Cerrahpaşa Medical Journal
ORIGINAL ARTICLE

KARDİYOPULMONER ''BY-PASS'IN'' TRAKEAL TÜP BALON BASINCINA ETKİSİ

1.

İ.Ü. Cerrahpaşa Tıp Fakültesi, Anesteziyoloji Anabilim Dalı, İstanbul

Cerrahpasa Med J 2002; 33: 28-32
Read: 1362 Downloads: 671 Published: 25 July 2014

Background.- The effects of hypotension and hypothermia on tracheal tube cuff pressure during cardiac surgery were assessed in this study.

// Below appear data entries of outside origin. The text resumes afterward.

-- ==== Sys2Proof/Machine/Core.lean ====
section
/-! DEFINITION. The machine as the host sees it. -/

def Sys2Proof.core : Host.Core :=
  { State := Sys2Proof.Machine.State
    Fault := Sys2Proof.Machine.Fault
    Refusal := Sys2Proof.Machine.Refusal
    step := Sys2Proof.Machine.step
    reset := Sys2Proof.Machine.State.reset }
end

Design.- Twelve patients were included and a standardized general anesthesia was applied to the patients entubated with the proper size Portex Profile endotracheal tubes. Cuffs were inflated with air to a pressure of 20 cmH2O. Pilot balloons of the tubes were connected to a device which measures the intracuff pressure as H2O. Nonpulsatile perfusion was used during cardiopulmoner by-pass (CPB) and mean arterial pressure (MAP) was kept within 40-70mmHg. Body temperature was cooled to 280C (rectal). MAP, esophageal temperature and cuff pressure were recorded every 5 minutes during the operation. Data were collected at eight intervals: 1: after surgical incision, 2: after sternotomy, 3: just before the CPB, 4:5 minutes after aortic cross clamping, 5: the moment that the cuff pressure was at the lowest value during aortic cross-clamping, 6: after aortic declamping, 7: at the end of the CPB, 8: at the end of the operation.

Results.- Cuff pressure was decreased when the body temperature was decreased. A strong positive correlation was obtained between esophageal temperature and cuff pressure (r= 0.79) and poor correlation was found between MAP and cuff pressure (r=0.49).

Conclusion.- In this study during the hypothermic phase of CPB a significant decrease was occurred in cuff pressure. With the decrease in cuff pressure, the pressure exerted by the cuff on the tracheal wall is decreased. Therefore we conclude that during CPB, mucosal ischemia which can be occurred due to reduction in tracheal mucosal perfusion pressure can be prevented.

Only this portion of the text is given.